• Source information
--------------------------------------------------

-- ==== Sys2Proof/Machine/MulDiv.lean ====
section
/-! DEFINITION. Multiply, divide and accumulator-move instructions (42_muldiv.md R150 to R159). -/

namespace Sys2Proof.Machine

/-- `mult` (R151): both accumulators receive the low 32 bits of the product. -/
def execMult (rs rt : RegIdx) (s : State) : Host.Outcome State Fault Refusal :=
  writeAcc (mulWrap (s.reg rs) (s.reg rt)) (mulWrap (s.reg rs) (s.reg rt)) s

/-- `multu` (R152): identical to `mult`. -/
def execMultu (rs rt : RegIdx) (s : State) : Host.Outcome State Fault Refusal :=
  writeAcc (mulWrap (s.reg rs) (s.reg rt)) (mulWrap (s.reg rs) (s.reg rt)) s

/-- The signed division both `div` and `divu` perform, its two failures tested before any write (R153). -/
def divide (rs rt : RegIdx) (s : State) : Host.Outcome State Fault Refusal :=
  if s32 (s.reg rt) = 0 then failWith (.arithmeticFault .divisionByZero s.pc) s
  else if s32 (s.reg rs) = -2 ^ 31 ∧ s32 (s.reg rt) = -1 then
    failWith (.arithmeticFault .divisionOverflow s.pc) s
  else writeAcc (remainder (s.reg rs) (s.reg rt)) (quotient (s.reg rs) (s.reg rt)) s

/-- `div` (R153). -/
def execDiv (rs rt : RegIdx) (s : State) : Host.Outcome State Fault Refusal :=
  divide rs rt s

/-- `divu` (R154): exactly `div`, signed. -/
def execDivu (rs rt : RegIdx) (s : State) : Host.Outcome State Fault Refusal :=
  divide rs rt s

/-- `mfhi` (R155). -/
def execMfhi (rd : RegIdx) (s : State) : Host.Outcome State Fault Refusal :=
  writeReg rd s.hi s

/-- `mflo` (R156). -/
def execMflo (rd : RegIdx) (s : State) : Host.Outcome State Fault Refusal :=
  writeReg rd s.lo s

/-- `mthi` (R157): the source is `x[rd]`. -/
def execMthi (rd : RegIdx) (s : State) : Host.Outcome State Fault Refusal :=
  .next (s.setHi (s.reg rd)).retire

/-- `mtlo` (R158): the source is `x[rd]`. -/
def execMtlo (rd : RegIdx) (s : State) : Host.Outcome State Fault Refusal :=
  .next (s.setLo (s.reg rd)).retire

/-- `mul` (R159): `mult` then `mflo` in one step; `HI` and `LO` are overwritten. -/
def execMul (rd rs rt : RegIdx) (s : State) : Host.Outcome State Fault Refusal :=
  let p := mulWrap (s.reg rs) (s.reg rt)
  let s₁ := (s.setHi p).setLo p
  writeReg rd s₁.lo s₁

end Sys2Proof.Machine
end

--------------------------------------------------

• Directions for this task
All that is wanted is an exact copy of the lines above from the one with "def execMfhi (rd" through the one with "(R158): the source", with both ends included.

• Written reply
def execMfhi (rd : RegIdx) (s : State) : Host.Outcome State Fault Refusal :=
  writeReg rd s.hi s

/-- `mflo` (R156). -/
def execMflo (rd : RegIdx) (s : State) : Host.Outcome State Fault Refusal :=
  writeReg rd s.lo s

/-- `mthi` (R157): the source is `x[rd]`. -/
def execMthi (rd : RegIdx) (s : State) : Host.Outcome State Fault Refusal :=
  .next (s.setHi (s.reg rd)).retire

/-- `mtlo` (R158): the source is `x[rd]`. -/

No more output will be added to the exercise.